--- Record excerpts Enclosed Below ---

/-- A mesh packet (R134): the header fields and the payload words. For a row-forward packet `row` is the row number, `ring`
the ring or bus channel it is for. -/
structure Packet where
  dest : Nat
  kind : Nat
  addr : Nat
  lb : Bool
  ms : Nat
  msEn : Bool
  src : Nat
  row : Nat
  ring : Nat
  ch : Nat
  planes : Nat
  owned : Bool
  zc : Bool
  words : List Cell16
  deriving DecidableEq, Repr

/-- What an asynchronous operation does when it completes (R124, R318, R320). -/
inductive AsyncOp where
  | write (ws : List Cell16)
  | table (ws : List Cell16)
  | mesh (p : Packet)
  | row (ch row ring planes : Nat) (zc : Bool) (ws : List Cell16)
  | catReq (ws : List Cell16)
  | streamIn (engine slot : Nat)
  | streamOut (engine slot : Nat) (last : Bool) (ws : List Cell16)
  | read
  deriving DecidableEq, Repr

/-- A scoreboard entry (R124): direction, space, range in words, the operation, and whether its data has been sent. -/
structure SbEntry where
  inbound : Bool
  lb : Bool
  addr : Nat
  n : Nat
  op : AsyncOp
  sent : Bool
  deriving DecidableEq, Repr

/-- A stream slot beside its registers (R232, R236, R319, R320). Positions and counts are in bytes: `start` and `pos` in
the stream, the others since the slot was opened. `dNum / dDen` is the deadline. -/
structure Slot where
  opened : Bool
  a : Nat
  o : Nat
  t : Nat
  dNum : Nat
  dDen : Nat
  start : Nat
  pos : Nat
  limit : Nat
  deliv : Nat
  chw : Nat
  cms : Nat
  cmsEn : Bool
  taken : Nat
  rel : Nat
  ann : Nat
  data : List Cell16
  pulled : Nat
  eos : Bool
  deriving DecidableEq, Repr

/-- A read request outstanding at a stream engine (R227): its slot, device address, physical address, length, and the bytes it returns
with their poison marks, as they stood when it was issued (R231). -/
structure OutReq where
  slot : Nat
  addr : Nat
  phys : Option Nat
  len : Nat
  data : List (Byte × Bool)
  deriving DecidableEq, Repr

/-- What a stream engine holds beside its registers (R227, R233). -/
structure Engine where
  outst : List OutReq
  credit : Int
  rr : Nat
  deriving DecidableEq, Repr

/-- What a tile holds beside its register window (R106, R303, R312); `passed`: the milestone its WAIT names has been reached;
`dll`: 0 not locked since power good, 1 locked, 2 on its ring oscillator for good. -/
structure Tile where
  pc : Nat
  passed : Bool
  g : FMap Nat
  loops : List LoopFrame
  groups : FMap (Option (Nat × List Cell16))
  cfg : FMap (BitVec 96)
  rings : FMap RingCfg
  disp : DispRec
  sb : FMap (Option SbEntry)
  wCur : List Cell16
  wNext : List Cell16
  window : FMap (BitVec 128)
  acc : FMap AccE
  sp : FMap Cell16
  lb : FMap Cell16
  act : FMap AccE
  arrivals : List Packet
  convoy : Option Nat
  genX : Nat
  genM : Nat
  slots : List Nat
  live : Bool
  resetting : Bool
  dll : Nat
  deriving DecidableEq, Repr

/-- A tile after initialisation (R143). -/
def tile0 : Tile where
  pc := 0
  passed := false
  g := []
  loops := []
  groups := []
  cfg := []
  rings := []
  disp := ⟨0, 0, 0, 0, 0, 0, 0, 0⟩
  sb := []
  wCur := []
  wNext := []
  window := []
  acc := []
  sp := []
  lb := []
  act := []
  arrivals := []
  convoy := none
  genX := 1
  genM := 0
  slots := []
  live := false
  resetting := false
  dll := 0

/-- A link's discovery (R45): the bootstrap register being read, failed attempts, the values read so far. -/
structure LinkDisc where
  txn : Nat
  tries : Nat
  vals : List Nat
  deriving DecidableEq, Repr

/-- A CoaXPress link: the connection that holds it, its discovery while none holds it, its TDR measurement running. -/
structure Link where
  conn : Option Nat
  disc : Option LinkDisc
  tdr : Bool
  deriving DecidableEq, Repr

/-- Where the discovery of a grouped connection stands (R45): step 2 again (rediscovery), 4, 5 or 6. -/
inductive ConnStep where
  | boot (txn : Nat) (vals : List Nat)
  | pixfmt
  | config
  | locking
  | none
  deriving DecidableEq, Repr

/-- A trigger fired or a line missed, not yet matched (R52, R63). -/
structure Trig where
  n : Nat
  pos : Int
  time : Nat
  b : Int
  missed : Bool
  suspect : Bool
  unsync : Bool
  deriving DecidableEq, Repr

/-- A line in the reservoir (R72): its place in the order of the lines, its line index (R63), its segment, stamps and flags (R102), its pixels;
whether it has entered the chain, whether its T1 line has been emitted and with which flags, whether its image has been delivered and with which flags. -/
structure ResLine where
  id : Nat
  n : Nat
  line : Nat
  b : Int
  part : Nat
  pos : Int
  time : Nat
  flags : Nat
  pix : List Nat
  chained : Bool
  t1 : Bool
  tflags : Nat
  imaged : Bool
  oflags : Nat
  deriving DecidableEq, Repr
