/-- R450: every diode of the column has read below 105 °C for 10 ms: it rises one point towards REQ_OP, for one token. -/
def execThermalStepUp (dt : Nat) (c : Fin 34) (s : State) : Answer :=
  let s := s.tick dt
  if s.flag F.PWR_COL_EMERG c.val ∧ s.fld F.PWR_COL_STATE c.val = 0 then
    if s.fld F.PWR_COL_REQ_OP c.val ≤ s.fld F.PWR_COL_CUR_OP c.val then .next (s.setFld F.PWR_COL_EMERG 0 c.val)
    else if (s.tollHigh ++ s.tollNorm).any (fun q => tollCol q == some c.val) then .next s
    else .next (s.tollAsk false [.rethrow c.val])
  else .next s

/-- R453: the bucket gains one token, up to eight, and the queues are served. -/
def execTollRefill (dt : Nat) (s : State) : Answer :=
  let s := s.tick dt
  .next ((s.setFld F.PWR_TOLL_LEVEL (min 8 (s.fld F.PWR_TOLL_LEVEL + 1))).tollRun)

/-- Every column clock halves, or runs at its full frequency again (R451). -/
def State.halve (s : State) (on : Bool) : State :=
  (List.range 34).foldl (fun s c =>
    let s := s.setFld F.PWR_COL_HALVED (if on then 1 else 0) c
    if s.flag F.CLK_COL_LOCK c then
      s.setMhz c (match (s.col c).trimTo with
        | some op => min op (s.fld F.PWR_COL_CUR_OP c)
        | none => s.fld F.PWR_COL_CUR_OP c)
    else s) s

/-- R451: the VIN_CORE current exceeds CEIL_A: every column clock halves for a window. -/
def execOvercurrent (dt : Nat) (s : State) : Answer :=
  let s := s.tick dt
  .next (((s.inc F.PWR_THROT_HALVINGS).setFld F.PWR_THROT_OVERCUR 1).halve true)

/-- R451: a halving window ends; a further one follows while the current still exceeds the ceiling. -/
def execHalvingEnd (dt : Nat) (still : Bool) (s : State) : Answer :=
  let s := s.tick dt
  if (List.range 34).any (fun c => s.flag F.PWR_COL_HALVED c) then
    if still then .next (s.inc F.PWR_THROT_HALVINGS) else .next (s.halve false)
  else .next s

/-- R451: the current exceeds CAP_A: CAP is set and the MC is told. -/
def execCurrentAboveCap (dt : Nat) (s : State) : Answer :=
  let s := s.tick dt
  .next ((s.setFld F.PWR_THROT_CAP 1).tell (.note 1 (s.fld F.PWR_LIMIT_CAP_A)))

/-! ## Domains -/

/-- Registers of PWR offsets 0x000 to 0x024, which the AON keeps (R466). -/
def aonReg (a : Nat) : Bool := decide (regAddr .PWR_STAT ≤ a ∧ a < regAddr .PWR_STAT + 0x28)

/-- Return the registers that `p` names to their Reset column. -/
def State.dropRegs (s : State) (p : Nat → Bool) : State := { s with regs := s.regs.filter (fun e => !p e.1) }

/-- Is a register of domain `d`. -/
def inDomain (d a : Nat) : Bool :=
  match findReg a with
  | some h => regDomain h a == some d
  | none => false

/-- A register in a tile window of column `c`. -/
def inColumn (c a : Nat) : Bool :=
  match findReg a with
  | some h => decide (0x1000000 ≤ a ∧ a < 0x1440000) && (regDomain h a).isNone && tileCol h.i == c
  | none => false

/-- Column `c` is unpowered (R446): tile SRAM and map entries are lost, its clock stops. -/
def State.colOff (s : State) (c : Nat) : State :=
  let s := s.dropRegs (inColumn c)
  let s : State := { s with tiles := mapClear (32 * c) (32 * c + 32) s.tiles }
  let s := ((s.setFld F.CLK_COL_LOCK 0 c).setFld F.CLK_COL_MHZ 0 c).setFld F.PWR_COL_STATE 3 c
  ((s.setFld F.PWR_COL_CUR_OP (s.fld F.PWR_COL_REQ_OP c) c).setFld F.PWR_COL_EMERG 0 c).setCol c col0

/-- HBM contents of stack `k` are lost (R442), and with them the plan banks' packages. -/
def State.hbmGone (s : State) (k : Nat) : State :=
  let lo := k * 0x600000000
  { s with banks := [], hbm := mapClear lo (lo + 0x600000000) s.hbm
           hbmPoison := mapClear (lo / 64) ((lo + 0x600000000) / 64) s.hbmPoison }

/-- What a result stream keeps without power: DSEQ, which only a device reset resets (R386). -/
def rsKept (m : FMap RsBuf) : FMap RsBuf :=
  (m.map fun e => (e.1, (⟨[], [], e.2.dseq, 0, 0⟩ : RsBuf))).filter fun e => decide (e.2.dseq ≠ 0)

/-- What the IOD, PCIE and the other domains held is lost (R442); what AON, MC SRAM, HBM and flash hold stays. -/
def State.iodGone (s : State) : State :=
  { State.reset with
    pending := s.pending, now := s.now, aonNs := s.aonNs, freeCtr := s.freeCtr, out := s.out
    regs := s.regs.filter (fun e => aonReg e.1 || inDomain 1 e.1)
    log := s.log, logNext := s.logNext, logLost := s.logLost, mirror := s.mirror, twoByEight := s.twoByEight
    way := s.way, hbm := s.hbm, hbmPoison := s.hbmPoison, origins := s.origins
    keys := s.keys, keyMask := s.keyMask, keyFresh := s.keyFresh, auth := s.auth, wrapKey := s.wrapKey
    keyCounter := s.keyCounter, ksFlash := s.ksFlash, challenge := s.challenge, dbgFrom := s.dbgFrom
    tollHigh := s.tollHigh, tollNorm := s.tollNorm, seq := s.seq, railsOffN := s.railsOffN
    thermtripN := s.thermtripN, pcieWakeN := s.pcieWakeN, cal := s.cal, calFlash := s.calFlash
    calMoved := s.calMoved, calWrote := s.calWrote, pairFault := s.pairFault, bsOver := s.bsOver, policy := s.policy
    fwSlots := s.fwSlots, activeSlot := s.activeSlot, pendingSlot := s.pendingSlot, running := s.running
    runFrom := s.runFrom, fuses := s.fuses, fuseBox := s.fuseBox, repair := s.repair, repairAt := s.repairAt, boot := s.boot
    pairTry := s.pairTry, noiseBase := s.noiseBase, rowCe := s.rowCe, pageCe := s.pageCe
    octPages := s.octPages, pageUe := s.pageUe, pagesOut := s.pagesOut, rs := rsKept s.rs
    banks := s.banks.map (fun e => (e.1, { e.2 with st := min e.2.st 1 })) }

/-- What the MC domain held is lost (R442): the keys, tables and sets in use; flash keeps its records. -/
def State.mcGone (s : State) : State :=
  let s := s.dropRegs (inDomain 1)
  { s with keys := [], keyMask := [], auth := [], wrapKey := none, keyCounter := 0, origins := [], challenge := none
           cal := [], bsOver := [], noiseBase := [], rowCe := [], pageCe := [], octPages := [], pageUe := []
           banks := [], switch := none, mcFifo := [], mcRun := [] }

/-- The contents of a domain go with its supply (R442, R446); its STATE reads 0. -/
def State.domGone (s : State) (d : Nat) : State :=
  if 15 ≤ d then s.colOff (d - 15) else
  let keep := (List.range 15).map (fun k => s.fld F.PWR_DOM_STATE k)
  let s := if d = 1 then s.mcGone else if d = 2 then s.iodGone else s.dropRegs (inDomain d)
  let s := if d = 2 then keep.zipIdx.foldl (fun s (v, k) => s.setFld F.PWR_DOM_STATE v k) s else s
  let s : State := if d = 4 then { s with arp := [], rs := rsKept s.rs }
    else if d = 14 then { s with cal := calKept s.cal, calRuns := [], calCmds := [] } else if d = 5 then { s with jcts := [] }
    else if 10 ≤ d ∧ d ≤ 13 then
      let g := d - 10
      { s with links := mapClear (16 * g) (16 * g + 16) s.links, refs := mapClear (4 * g) (4 * g + 4) s.refs
               refTab := mapClear (0x110000 * g) (0x110000 * (g + 1)) s.refTab }
    else if 6 ≤ d ∧ d ≤ 9 then
      { s with slots := mapClear (256 * (d - 6)) (256 * (d - 5)) s.slots, engines := mapClear (d - 6) (d - 5) s.engines
               pmap := mapClear (12288 * (d - 6)) (12288 * (d - 5)) s.pmap }
    else s
  s.setFld F.PWR_DOM_STATE 0 d

/-! ## Entry -/

/-- The stage of an entry at which a domain is switched off (R445). -/
def offStage (d : Nat) : Nat :=
  if 15 ≤ d then 0 else if d = 3 ∨ d = 4 ∨ d = 5 ∨ (10 ≤ d ∧ d ≤ 13) then 1 else if 6 ≤ d ∧ d ≤ 9 then 2
  else if d = 14 ∨ d = 2 then 3 else 4

/-- Has entry into `tgt` brought domain `d` to where it goes. -/
def State.offDone (s : State) (tgt d : Nat) : Bool :=
  if 15 ≤ d then s.fld F.PWR_COL_STATE (d - 15) == 3 && !(s.col (d - 15)).starting
  else if 6 ≤ d ∧ d ≤ 9 ∧ tgt = 1 then s.fld F.PWR_DOM_STATE d == 0 || s.fld F.PWR_DOM_STATE d == 2
  else if d = 1 ∧ tgt = 1 then true
  else s.fld F.PWR_DOM_STATE d == 0

/-- Every domain that an entry switches. -/
def offAll : List Nat := (List.range 49).drop 1

/-- Rails that a domain needs, by rail bit (R459). -/
def railNeeds (rail d : Nat) : Bool :=
  match rail with
  | 0 => decide (15 ≤ d ∨ (6 ≤ d ∧ d ≤ 9))
  | 1 => decide (d = 1 ∨ d = 2 ∨ d = 3 ∨ d = 4 ∨ d = 5 ∨ (10 ≤ d ∧ d ≤ 13) ∨ d = 14)
  | 2 => decide (d = 3 ∨ d = 4 ∨ d = 5 ∨ (10 ≤ d ∧ d ≤ 13))
  | 3 => decide (d = 3 ∨ d = 4 ∨ d = 5 ∨ (10 ≤ d ∧ d ≤ 13))
  | 4 => decide (6 ≤ d ∧ d ≤ 9)
  | _ => false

--- End of Enclosed Record excerpts ---

* _Try it_
Across the entries above, count the lines with the word "mesh" and report that count by itself.

* _Exercise result_
2